Roughly an hour passes by and the bats are done emerging, all three of us begin packing our equipment up so we can head back to our hotel. 

This was our fouth cave out of a total of eight caves, meaning we’re halfway done with our research trip! We’ve collected some great data and are always working on analyzing it whenever possible, or when we’re not out and about exploring what the region offers to tourists like us!

Just a few pictures from inside the cavern! It was gorgeous!

Life on the road continues

Written by Cassi Mardis

It’s crazy to think we have been on the road for 23 days! It feels like much longer.. But really though, for a trip like this with three women, we are doing surprisingly well. We have learned each other’s moods fairly well too. For example, when Dr. Kloepper gets frustrated with equipment, you just do NOT make eye contact! We get frustrated as well, but what Dr. Kloepper said was as long as we still laugh everyday we know everything is still okay!

Our first day heading to a new place begins with packing up from the previous location and turning the trunk of the car into a game of Tetris. Which Steph is very good at by the way! Once our car is packed we head off to the location of our trip. For example, we’re headed to our first of many locations in Texas right now! This drive is eight hours and we will be here for four nights. When we arrive we unpack everything we will need for that location. The sleeping arrangements very with every location. The last place was a hotel, this place is a bunkhouse, and the next place we camp. 

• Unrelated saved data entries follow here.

theorem installLine_lines (c : Fin 6) (l : Line) (s : State) (d : Fin 6) :
    (installLine c l s).lines d = if d = c then (putLine (waysOf c) l (s.lines c)).1 else s.lines d := by
  unfold installLine withSome
  dsimp only
  split
  · rw [lines_eq (evictLine_sameLines _ _ _), setLines_lines]
  · rw [setLines_lines]

theorem readByte_evictLine (c : Fin 6) (l : Line) (x : Nat) (s : State) :
    readByte (evictLine c l s) x = readByte (writeBack l s) x := by
  unfold evictLine
  generalize writeBack l s = u
  unfold when
  split
  · exact readByte_of_mem (recordUe_mem _ _ _) x
  · rfl

theorem readByte_installLine (c : Fin 6) (l : Line) (s : State) (x : Nat) (h : ∀ v, (putLine (waysOf c) l (s.lines c)).2 = some v →
    v.st = .modified → inSram v.addr = true → x < v.addr ∨ v.addr + v.data.length ≤ x) :
    readByte (installLine c l s) x = readByte s x := by
  unfold installLine withSome
  dsimp only
  split
  · rename_i v hv
    rw [readByte_evictLine, readByte_writeBack, if_neg]
    · rfl
    · rintro ⟨h1, h2, h3, h4⟩
      rcases h v hv h1 h2 with h | h <;> omega
  · rfl

/-- A line put into a cache: a MODIFIED line is what its bytes are from then on, every other byte stays. -/
theorem installLine_bytes {s : State} (hs : Coherent s.mem) (c : Fin 6) (l : Line) (ht : Coherent (installLine c l s).mem)
    (ha : l.addr % 64 = 0) (hn : ∀ d : Fin 6, ∀ x ∈ s.lines d, x.st = .modified → x.addr ≠ l.addr) (x : Nat) :
    memByte (installLine c l s) x =
      if l.st = .modified ∧ lineOf x = l.addr then l.data.getD (x - lineOf x) 0 else memByte s x := by
  have hlines := installLine_lines c l s
  by_cases hx : l.st = .modified ∧ lineOf x = l.addr
  · rw [if_pos hx]
    obtain ⟨y, hy, h1, h2, h3, -⟩ := putLine_holds (waysOf c) l (s.lines c)
    rw [memByte_modified ht (c := c) (l := y) (by rw [hlines, if_pos rfl]; exact hy) (h2.trans hx.1) (h1.trans hx.2.symm), h3]
  · rw [if_neg hx]
    cases hv : (putLine (waysOf c) l (s.lines c)).2 with
    | none =>
      refine memByte_congr hs ht (fun y hym hya => ?_) (readByte_installLine c l s x (fun v h => by rw [hv] at h; cases h))
      simp only [hlines]
      constructor
      · rintro ⟨d, hd⟩
        split_ifs at hd with hdc
        · rcases mem_putLine ha hd with ⟨h1, h2⟩ | h
          · exact absurd ⟨h2 ▸ hym, hya ▸ h1⟩ hx
          · exact ⟨c, h.1⟩
        · exact ⟨d, hd⟩
      · rintro ⟨d, hd⟩
        by_cases hdc : d = c
        · subst hdc
          exact ⟨d, by rw [if_pos rfl]; exact putLine_keeps (hs.wf d) ha hd (hn d y hd hym) (fun v h => by rw [hv] at h; cases h)⟩
        · exact ⟨d, by rw [if_neg hdc]; exact hd⟩
    | some v =>
      obtain ⟨e1, e2, e3⟩ := putLine_evicted (hs.wf c) ha hv
      have hv64 := ((hs.wf c).2 v e1).2
      have hvlen := ((hs.wf c).2 v e1).1
      by_cases hxv : lineOf x = v.addr
      · have hin := (lineOf_of_mem hv64).1 hxv
        have hnone : ∀ d : Fin 6, ∀ y ∈ (installLine c l s).lines d, y.st = .modified → y.addr ≠ lineOf x := by
          intro d y hy hym hya
          rw [hlines] at hy
          split_ifs at hy with hd
          · exact e3 y hy (hya.trans hxv)
          · exact (hs.line hy (owned_modified hym)).2.2.1 c (fun e => hd e.symm) v e1 (hxv.symm.trans hya.symm)
        rw [memByte_clean hnone]
        by_cases hvm : v.st = .modified
        · rw [memByte_modified hs e1 hvm hxv.symm]
          unfold installLine withSome
          dsimp only
          rw [hv]
          dsimp only
          rw [readByte_evictLine, readByte_writeBack, if_pos ⟨hvm, (hs.line e1 (owned_modified hvm)).1, hin.1, by omega⟩, hxv]
        · rw [readByte_installLine c l s x (fun w hw hm => by rw [hv] at hw; cases hw; exact absurd hm hvm), memByte_clean]
          intro d y hy hym hya
          have := modified_unique hs hy hym e1 (hxv.symm.trans hya.symm)
          exact hvm (this ▸ hym)
      · refine memByte_congr hs ht (fun y hym hya => ?_) (readByte_installLine c l s x (fun w hw hm hws => ?_))
        · simp only [hlines]
          constructor
          · rintro ⟨d, hd⟩
            split_ifs at hd with hdc
            · rcases mem_putLine ha hd with ⟨h1, h2⟩ | h
              · exact absurd ⟨h2 ▸ hym, hya ▸ h1⟩ hx
              · exact ⟨c, h.1⟩
            · exact ⟨d, hd⟩
          · rintro ⟨d, hd⟩
            by_cases hdc : d = c
            · subst hdc
              refine ⟨d, ?_⟩
              rw [if_pos rfl]
              refine putLine_keeps (hs.wf d) ha hd (hn d y hd hym) (fun w h e => ?_)
              rw [hv] at h; cases h
              exact hxv (hya.symm.trans e)
            · exact ⟨d, by rw [if_neg hdc]; exact hd⟩
        · rw [hv] at hw; cases hw
          have : ¬(v.addr ≤ x ∧ x < v.addr + 64) := fun h => hxv ((lineOf_of_mem hv64).2 h)
          omega

theorem readFlashFor_bytes (x a n : Nat) (s : State) : SameBytes s (readFlashFor x a n s).2 := by
  unfold readFlashFor flashErr
  repeat' split
  all_goals exact sameBytes_of_mem rfl

theorem heldElsewhere_not {s : State} {c : Fin 6} {a : Nat} (h : ¬s.heldElsewhere c a = true) (d : Fin 6) (hd : d ≠ c) :
    ∀ x ∈ s.lines d, x.addr ≠ lineOf a := by
  simp only [State.heldElsewhere, List.any_eq_true, not_exists, not_and, Bool.or_eq_true, not_or, Bool.and_eq_true,
    Bool.not_eq_true', beq_eq_false_iff_ne, Option.not_isSome_iff_eq_none] at h
  exact findLine_none ((h d (mem_allCores d)).1 hd)

theorem recalled_modified {a : Nat} {ls : List Line} {x : Line} (hx : x ∈ recalled a ls) (hm : x.st = .modified) :
    x.addr ≠ lineOf a := fun e => by
  have := recalled_unowned x hx e
  rw [owned_modified hm] at this
  cases this

/-- A core's miss brings the line in and changes no byte. -/
theorem fillLine_bytes (c : Fin 6) (a : Nat) {s : State} (hs : Inv s) (hf : findLine (s.lines c) a = none) :
    SameBytes s (fillLine c a s).2 := by
  have hev := (fillLine_ev c a (Evolves.refl s)).inv hs
  unfold fillLine at hev ⊢
  by_cases hi : inSram a = true
  · rw [if_pos hi] at hev ⊢
    have hr := (correct_ev (lineOf a) 64 (recallLine_ev a (some c) (Evolves.refl s))).inv hs
    have hb := (recallLine_bytes a (some c) hs).trans (sameBytes_of_same (correct_same (lineOf a) 64 (recallLine a (some c) s)))
    have hl := correct_lines (lineOf a) 64 (recallLine a (some c) s)
    dsimp only at hev ⊢
    generalize correct (lineOf a) 64 (recallLine a (some c) s) = u at *
    refine hb.trans ?_
    split
    · exact sameBytes_of_mem (recordUe_mem _ _ _)
    · rename_i hn
      rw [hn] at hev
      intro x
      rw [installLine_bytes hr.caches c _ hev.caches (lineOf_mod a) (fun d y hy hym hya => ?_) x, if_neg]
      · split <;> simp
      · rw [hl, recallLine_lines] at hy
        split_ifs at hy with hd
        · simp only [Option.some.injEq] at hd
          subst hd
          exact findLine_none hf y hy hya
        · exact recalled_modified hy hym hya
  · rw [if_neg hi] at hev ⊢
    have hother : ∀ d : Fin 6, ∀ y ∈ s.lines d, y.st = .modified → y.addr ≠ lineOf a := fun d y hy hym hya => by
      have := (hs.caches.line hy (owned_modified hym)).1
      rw [hya, inSram_lineOf] at this
      exact hi this
    split
    · rename_i hfl
      rw [if_pos hfl] at hev
      split
      · rename_i bs t he
        rw [he] at hev
        dsimp only at hev ⊢
        have ht := readFlashFor_ok he
        subst ht
        intro x
        rw [installLine_bytes hs.caches c _ hev.caches (lineOf_mod a) hother x, if_neg (by simp)]
      · rename_i r hne
        exact readFlashFor_bytes _ _ _ _
    · rename_i hfl
      rw [if_neg hfl] at hev
      intro x
      rw [installLine_bytes hs.caches c _ hev.caches (lineOf_mod a) hother x, if_neg (by simp)]

/-- Bytes of a line. -/
theorem slice_eq {data : Bytes} {off n : Nat} (h : off + n ≤ data.length) :
    slice data off n = (List.range n).map (fun i => data.getD (off + i) 0) := by
  have hl : ((data.drop off).take n).length = n := by simp; omega
  unfold slice
  dsimp only
  rw [hl, Nat.sub_self, List.replicate_zero, List.append_nil]
  apply List.ext_getElem (by rw [hl]; simp)
  intro i h1 h2
  simp only [List.getElem_take, List.getElem_drop, List.getElem_map, List.getElem_range]
  rw [List.getD_eq_getElem]

theorem patch_getD {data bs : Bytes} {off i : Nat} (h : off + bs.length ≤ data.length) :
    (patch data off bs).getD i 0 = if off ≤ i ∧ i < off + bs.length then bs.getD (i - off) 0 else data.getD i 0 := by
  simp only [patch, List.getD_eq_getElem?_getD, List.getElem?_append, List.length_append, List.length_take, List.getElem?_take,
    List.getElem?_drop]
  rw [Nat.min_eq_left (by omega)]
  split_ifs <;> first | omega | rfl | (congr 2; omega)

theorem readKilnSram_bytes (a n : Nat) (s : State) : SameBytes s (readKilnSram a n s).2 := by
  unfold readKilnSram
  split
  · exact SameBytes.refl s
  · exact sameBytes_of_same (forEach_sameAs _ dropFlip (fun _ _ => ⟨rfl, rfl⟩) (fun _ _ => rfl) s)

/-- A read past the caches leaves no MODIFIED line over its bytes. -/
theorem recalled_lines (as : List Nat) (d : Fin 6) (s : State) : ∀ x ∈ (forEach as (fun l t => recallLine l none t) s).lines d,
    x.st = .modified → x ∈ s.lines d ∧ ∀ m ∈ as, x.addr ≠ lineOf m := by
  unfold forEach
  induction as generalizing s with
  | nil => exact fun x hx _ => ⟨hx, by simp⟩
  | cons m as ih =>
    intro x hx hxm
    rw [List.foldl_cons] at hx
    obtain ⟨h1, h2⟩ := ih (recallLine m none s) x hx hxm
    rw [recallLine_lines, if_neg (by simp)] at h1
    have h3 := recalled_modified h1 hxm
    refine ⟨?_, fun k hk => ?_⟩
    · obtain ⟨y, hy, rfl⟩ := List.mem_map.1 h1
      by_cases hya : y.addr = lineOf m
      · simp [hya] at hxm
      · rw [show (y.addr == lineOf m) = false by simpa using hya]
        exact hy
    · rcases List.mem_cons.1 hk with rfl | hk
      · exact h3
      · exact h2 k hk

For those days at each place we spend our time working extremely hard doing data analysis. We don’t get much time off, but when we do Steph and I take advantage. In Carlsbad, we got to swim for a bit and lay out. It was relaxing and just what we needed and wanted. The last day we got to tour the caverns, which was spectacular. At the other site, we got to go to the lake and get icecream. 

Now, it’s not all fun and games. We have a camping stove that we use to cook our dinner at hotels and when we’re camping. We eat canned food everyday. We have many different options and it’s honestly not even that bad, but having a meal out is a nice treat. 

For me, the longer I am away the harder it is getting for me. I am really close to my family and of course miss them, my boyfriend, and my friends like crazy. These next few weeks, however, will go by very fast because for the next four locations we only spend four nights at each. 
I have been seeing some new animals too since my last post! It is so fun and I have been keeping a list because so much is different from the southwest than Indiana. Like rattlesnakes. So it’s official, I will forever live where there are no possibilities of rattlesnakes. Anyways, some new creatures I have seen include a badger, some lizards, an oryx, a gazelle, and even a desert tortoise. We couldn’t get close to the tortoise because their defense mechanism is to pee, but then they lose all of their water and usually die before they can find more. 

It is still exciting to see the new places because every cave is different, every sleeping arrangement is different, and all the people are different. We are still going strong. The journey continues for another 33 days! Three women, a dog, some bats, and 3100 miles into our trip!